In ref. [25], a combination of classical ANN and Genetic Algorithm has produced a hybrid system, which is intelligent enough to make plausible predictions. The purpose of using the Genetic Algorithm was to better organize the input layer, the connection and communication among input nodes, the output layers, and to train the network more efficiently. In ref. [26], using only ANNs, 1-month and 2-month forecasting models have been built that predicted rainfall. Multiple stations in North India have contributions to the dataset and the data records were on past 141 years. Along with both Feed Forward and Back Propagation Neural Network, Levenberg–Marquardt training function has been used. Performance evaluation has been done by mean square error, regression analysis, and magnitude of relative error. Surprisingly, the results proved that the forecasting model for 1 month can predict more accurately the rainfall than that of 2 month.

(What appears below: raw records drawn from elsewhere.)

-- ==== Sys2Proof/Machine/Batch.lean ====
section
/-! DEFINITION. Deferred results as they arrive (R51, R54), reports (R137, R178), and how a combiner batch ends:
commit and abort (R135 to R137). -/

namespace Sys2Proof.Machine

/-! ## Deferred results -/

/-- One outstanding deferred result changed. -/
def Wave.modInflight (w : Wave) (id : Nat) (f : Inflight → Inflight) : Wave :=
  { w with inflight := w.inflight.map fun x => if x.id = id then f x else x }
def State.modInflight (s : State) (wave id : Nat) (f : Inflight → Inflight) : State :=
  s.modWave wave fun w => w.modInflight id f

/-- The value of one lane set: the low word in the first destination, the high word in the second. -/
def Inflight.put (x : Inflight) (i : Fin 32) (v : DWord) : Inflight :=
  { x with vals := x.vals.mapIdx fun k l => l.set i (if k = 0 then lo32 v else hi32 v) }

/-- A lane's reply has come. -/
def Inflight.arrive (x : Inflight) (i : Fin 32) (v : DWord) : Inflight :=
  { x.put i v with due := x.due &&& ~~~(1#32 <<< i.val) }

/-- A lane leaves the set that will be written; the one result of a uniform instruction fails whole. -/
def Inflight.dropLane (x : Inflight) (i : Fin 32) : Inflight :=
  { x with mask := if x.uniform then 0 else x.mask &&& ~~~(1#32 <<< i.val), due := x.due &&& ~~~(1#32 <<< i.val) }

/-- Lanes fail with a code: lanes of one code are one failure, whose address is that of its lowest lane (R324). -/
def Inflight.fail (x : Inflight) (i : Fin 32) (info : TrapInfo) : Inflight :=
  let bit : Mask := if x.uniform then x.mask ||| info.mask else 1#32 <<< i.val
  let low := fun (f : LoadFail) => decide (((lowLane f.info.mask).map (·.val)).getD 32 ≤ i.val)
  let x := x.dropLane i
  if x.failed.any fun f => f.info.code == info.code then
    { x with failed := x.failed.map fun f =>
        if f.info.code = info.code then
          if low f then { info := { f.info with mask := f.info.mask ||| bit } }
          else { info := { info with mask := f.info.mask ||| bit } }
        else f }
  else { x with failed := x.failed ++ [{ info := { info with mask := bit } }] }

/-- Every value has arrived or failed. -/
def Inflight.arrived (x : Inflight) : Bool := x.waiting.isEmpty && x.due == 0

/-! ## Reports -/

/-- A report waits for delivery at the wave (R329). [DESIGN CHOICE, log 54, safe] -/
def State.report (s : State) (wave : Nat) (info : TrapInfo) : State :=
  s.modWave wave fun w => { w with reports := w.reports ++ [info] }

/-- A race found at a write-back is reported to the writing workgroup (R178). -/
def State.reportRace (s : State) (stamp : RaceTag) (info : TrapInfo) : State :=
  { s with gangs := s.gangs.map fun g =>
      if g.launch.val = stamp.slot.toNat then
        { g with wgs := g.wgs.map fun x =>
            if x.lin % 2 ^ 23 = stamp.wg.toNat then { x with races := x.races ++ [info] } else x }
      else g }

/-! ## The end of a batch -/

/-- A trap has been taken and its deferred results are being drained (R321). -/
def Wave.draining (w : Wave) : Bool := w.paths.any fun p =>
  match p.status with | .blocked (.drain ..) => true | _ => false

/-- A COMB whose requests are all complete: aborted lanes make one COMB_FAULT (R137, R324), or an entry of the
faulted-load list where a trap is draining (R321). -/
def State.combFinish (s : State) (w : Wave) (o : CombOp) (infl : Option Nat) : State :=
  let s := s.modWave w.id fun x => { x with combOps := x.combOps.filter fun y => y.id != o.id }
  let mask := maskOf fun i => o.aborted.any fun a => a.1 == i
  let low := o.aborted.foldl (fun (b : Option (Fin 32 × Nat × Nat × Nat)) a => match b with
    | none => some a
    | some x => if a.1 < x.1 then some a else some x) none
  match low with
  | none => s
  | some (_, st, code, va) =>
    let info : TrapInfo :=
      { code := .combFault, kind := BitVec.ofNat 8 st, mask := mask, info := BitVec.ofNat 32 code,
        addr := BitVec.ofNat 64 va, aux := BitVec.ofNat 64 o.pc }
    match w.draining, infl with
    | true, some d => s.modInflight w.id d fun x => o.aborted.foldl (fun x a => x.fail a.1 info) x
    | _, _ => s.report w.id info

/-- One request of a COMB is complete. A COMB of a deterministic launch reports once its own turn of step 4 has come
(R314). -/
def State.combDone (s : State) (r : CombReq) (aborted : Option (Nat × Nat)) : State :=
  match s.wave? r.req.wave with
  | none => s
  | some w =>
    match w.combOps.find? fun o => o.id == r.op with
    | none => s
    | some o =>
      let o := { o with left := o.left - 1, aborted := match aborted with
        | some (st, code) => o.aborted ++ [(r.lane, st, code, r.objVa)]
        | none => o.aborted }
      if o.left = 0 ∧ o.granted then s.combFinish w o r.infl
      else s.modWave w.id fun x => { x with combOps := x.combOps.map fun y => if y.id = o.id then o else y }

/-- The turn of a deterministic COMB has come (R314). -/
def State.combGrant (s : State) (w op : Nat) : State :=
  match s.wave? w with
  | none => s
  | some x =>
    match x.combOps.find? fun o => o.id == op with
    | none => s
    | some o =>
      if o.left = 0 then s.combFinish x o none
      else s.modWave w fun x =>
        { x with combOps := x.combOps.map fun y => if y.id = op then { y with granted := true } else y }

/-- A request aborts: no reply is written (R136). -/
def State.combAbort (s : State) (status code : Nat) (r : CombReq) : State :=
  let s := match r.infl with
    | some d => s.modInflight r.req.wave d fun x => x.dropLane r.lane
    | none => s
  s.combDone r (some (status, code))

/-- The batch of a slice aborts: staging copy discarded, object unchanged (R136). [DESIGN CHOICE, log 54, safe] -/
def State.abortBatch (s : State) (h : Fin 128) (status code : Nat) : State :=
  match (s.home h).batch with
  | none => s
  | some b =>
    let s := (s.modHome h fun x => { x with batch := none })
    let s := { s with waves := s.waves.filter fun w => w.id != b.wave }
    b.reqs.foldl (fun s r => s.combAbort status code r) s

/-- The reply of a lane, 0 where it executed no CMBREPLY (R135). -/
def Batch.reply (b : Batch) (k : Nat) : DWord := ((b.replies.find? fun r => r.1 == k).map (·.2)).getD 0

/-- A batch commits: the staged lines replace the object's in one step, replies are scattered, and each request
counts as order-sensitive, on the base line (R120, R135). A line that has become unreadable discards its part. [DESIGN CHOICE, log 137, unsafe] -/
def State.commitBatch (s : State) (h : Fin 128) : State :=
  match (s.home h).batch with
  | none => s
  | some b =>
    let s := (s.modHome h fun x => { x with batch := none })
    let s := { s with waves := s.waves.filter fun w => w.id != b.wave }
    let asid := match b.reqs with | r :: _ => r.req.asid | [] => 0
    let s := s.unitWrite b.obj (b.staged.readN 0 (128 * b.nlines)) asid
    (b.reqs.zipIdx).foldl (fun s (r, k) =>
      let s := match r.infl with
        | some d => s.modInflight r.req.wave d fun x => x.arrive r.lane (b.reply k)
        | none => s
      (s.countDependence (b.obj / 128) r.req.stamp).combDone r none) s

end Sys2Proof.Machine
end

In ref. [27], authors worked with a time series dataset containing data on Monsoon Rainfall of Summer in India (based on monthly and seasonal time periods of 1871 till 2014). Due to the unpredictable and dynamic nature of monsoon rainfall, entropy theory, fuzzy set, and ANN were used. The fuzzy set theory handled uncertainties and made transition from one inference to another smooth using degrees. In the modified entropy computational concept, the input was treated as a degree of membership into the entropy function (also called Fuzzy Information-Gain [FIG]). The ANN then defuzzified every fuzzified rule. Finally, the output of FIG of every fuzzy-set was fed into the ANN. Evaluation of performance was done through root mean square error (RMSE), standard deviations (SDs), correlation coefficient (CC), and performance parameter (PP). This integrated combination worked better than many other models.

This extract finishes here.